» WHAT IS NEEDED: Go through the data and copy each line where the string "pending" appears.

Dataset entries
-- ==== Sys2Proof/Certificates/Slice0/Obligations.lean ====
section
/-! DEFINITION. The statements for the provers, family by family. A docstring names the rules that a statement speaks of; where a
statement rests on a choice of the model, it names the log entry. -/

open Sys2Proof Sys2Proof.Machine

/-! ## The queue, the part's own time and device reset -/

/-- Log entry 1: a step takes the command at the front of the queue, with the rest of the queue. -/
def Obligations.StepTakesTheFrontCommand : Prop :=
  ∀ (c : Instr) (rest : List Instr) (s : State), step { s with pending := c :: rest } = exec c { s with pending := rest }

/-- The model's choice (log entries 1, 2, 3 and 6): with an empty queue the part holds still while RESET is low, else takes one of the
events that fell due first, whichever the free value names, and with nothing due lets one crystal period pass. The events that fell due
first are all those of the earliest moment that has come. What is due, and when: a request that can be taken, a transmitter or a page that
may begin, at once; each timer of the part at its end, the frame of a seat line (log entries 20, 21 and 40) and the line watch among them;
no request falls due but through its buffer, and no ECHO_MISMATCH of itself (log entry 49). What falls due runs as its command. R181: taking
a request of a buffer removes the oldest and runs the command it spells, or refuses a payload that does not fit the layout of its kind:
BAD_FIELD, and on the crew port NOT_PERMITTED for a kind outside the crew subset, with the consist record in the answer to a lead request or
SET CONSIST (log entry 7). An empty buffer gives nothing to take. While its response buffer has no free place, a request command changes
nothing (log entry 6). -/
def Obligations.IdleStepTakesWhatFellDueFirst : Prop :=
  (∀ s : State, s.pending = [] →
    (s.inReset = true → step s = .next s)
    ∧ (s.inReset = false → s.dueNow = [] → step s = .next { s with now := s.now + 1 })
    ∧ (∀ d, s.inReset = false → s.dueNow = [d] → step s = takeDue d s)
    ∧ (s.inReset = false → 2 ≤ s.dueNow.length → ∃ d ∈ s.dueNow, step s = takeDue d { s with choices := s.choices + 1 }))
  ∧ (∀ (s : State) (d : Due), d ∈ s.dueNow ↔ ∃ t, t ≤ s.now ∧ (t, d) ∈ s.due ∧ ∀ x ∈ s.due, t ≤ x.1)
  ∧ (∀ (s : State) (t : Nat) (p : Port) (q : LinePort) (i : Fin 4) (n : Nat), ∃ x l u, ∃ due : Instr → Prop,
    x = s.port q ∧ l = s.coach.lines.get i ∧ u = s.coach.notices ∧ (∀ c, due c = ((t, .command c) ∈ s.due))
    ∧ ((t, .request p) ∈ s.due ↔ t = s.now ∧ ∃ w ws, s.requests p = w :: ws ∧ (w.broadcast = true ∨ (s.responses p).length < 2))
    ∧ (due (.frameSendStart (.line q)) ↔ t = s.now ∧ x.sending = none ∧ (x.forward ≠ [] ∨ x.responses ≠ []))
    ∧ (due (.frameSendStart .crew) ↔ t = s.now ∧ s.crew.sending = none ∧ s.crew.responses ≠ [])
    ∧ (due (.frameSendEnd p) ↔ ∃ y, s.sendingOn p = some y ∧ t = y.endsAt)
    ∧ (due (.idleCharacter q) ↔ x.forward = [] ∧ x.responses = [] ∧ x.sending = none ∧ t = x.lastEnd + 480000)
    ∧ (due (.linkDown q) ↔ x.linkUp = true ∧ t = x.silenceAt)
    ∧ (due .leaseExpiry ↔ s.consist.lead ≠ none ∧ s.consist.lease = some t)
    ∧ (due .windowClose ↔ s.coach.axle.windowAt = some t)
    ∧ (due (.seatFrameStart i) ↔ l.activity = .idle ∧ s.levels.get i = .recessive ∧ l.moduleCount ≠ 0
        ∧ t = l.recessiveSince + 4 * l.bitRate.period)
    ∧ (due (.responseTimeout i n) ↔ ∃ f k, l.activity = .frame f ∧ ((f.cmd = .poll ∧ k = 4) ∨ (f.cmd = .ident ∧ k = 2))
        ∧ t = f.start + (l.breakBits + 21 + l.rtFactor * (k + 1)) * l.bitRate.period
        ∧ n = min k (f.begun.filter fun b => b + 19 * l.bitRate.period / 2 ≤ t).length)
    ∧ (∀ cmd c, (cmd, c) ∈ [(SeatCmd.showContent, Instr.showSent i), (.level, .levelSent i), (.names, .namesSent i)] →
        (due c ↔ ∃ f, l.activity = .frame f ∧ f.cmd = cmd
          ∧ t = f.start + (l.breakBits + 21 + 10 * (f.data.length + 1)) * l.bitRate.period))
    ∧ (due (.lineStuck i) ↔ (l.activity = .idle ∨ ∃ f, l.activity = .frame f)
        ∧ ∃ d, l.dominantSince = some d ∧ t = d + 30 * l.bitRate.period)
    ∧ (due (.stuckRelease i) ↔ l.activity = .stuck ∧ s.levels.get i = .recessive ∧ t = l.recessiveSince + 2400000)
    ∧ (due .showMinExpiry ↔ u.hold = some t)
    ∧ (due (.afterSecondsExpiry n) ↔ ∃ m ∈ u.queue, ∃ k f, m.id = n ∧ m.ends = .afterSeconds k ∧ m.firstShown = some f
        ∧ t = (f + k * 1000) * 24000)
    ∧ (due .chimeEnd ↔ u.chimeUntil = some t)
    ∧ (due .clockSecond ↔ u.clock ≠ none ∧ u.secondAt = some t)
    ∧ (due .pageStart ↔ t = s.now ∧ u.pageDue = true ∧ u.sending = none)
    ∧ (due .pageEnd ↔ ∃ y, u.sending = some y ∧ t = y.endsAt)
    ∧ (due .pageRefresh ↔ u.refreshAt = some t)
    ∧ (due .stepTimerExpiry ↔ s.coach.map.stepAt = some t)
    ∧ (due .driveFrameBoundary ↔ s.coach.map.frameAt = some t)
    ∧ (¬ due (.echoMismatch i)) ∧ ∀ c, requestOf c ≠ none → ¬ due c)
  ∧ (∀ (c : Instr) (s : State), takeDue (.command c) s = exec c s)
  ∧ (∀ (s : State) (p : Port), s.requests p = [] → takeDue (.request p) s = .next s)
  ∧ (∀ (s : State) (p : Port) (w : Waiting) (ws : List Waiting), s.requests p = w :: ws →
    ((s.popRequest p).requests p = ws)
    ∧ (∀ i, w.command p = some i → takeDue (.request p) s = exec i (s.popRequest p))
    ∧ (w.command p = none → (s.popRequest p).takes p → ∃ x st results, x = (s.popRequest p).renew p
        ∧ takeDue (.request p) s = .next (State.answer p w.kind.toNat st results x)
        ∧ st = (if p = .crew ∧ w.kind.toNat ∉ [16, 17, 18, 19, 21, 22, 26] then .notPermitted else .badField)
        ∧ results = if w.kind.toNat ≤ 4 then x.consistChars else []))
  ∧ ∀ (i : Instr) (p : Port) (k : Nat) (s : State), requestOf i = some (p, k) → 2 ≤ (s.responses p).length → exec i s = .next s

» WRITTEN ANSWER:
  ∀ (c : Instr) (rest : List Instr) (s : State), step { s with pending := c :: rest } = exec c { s with pending := rest }
  (∀ s : State, s.pending = [] →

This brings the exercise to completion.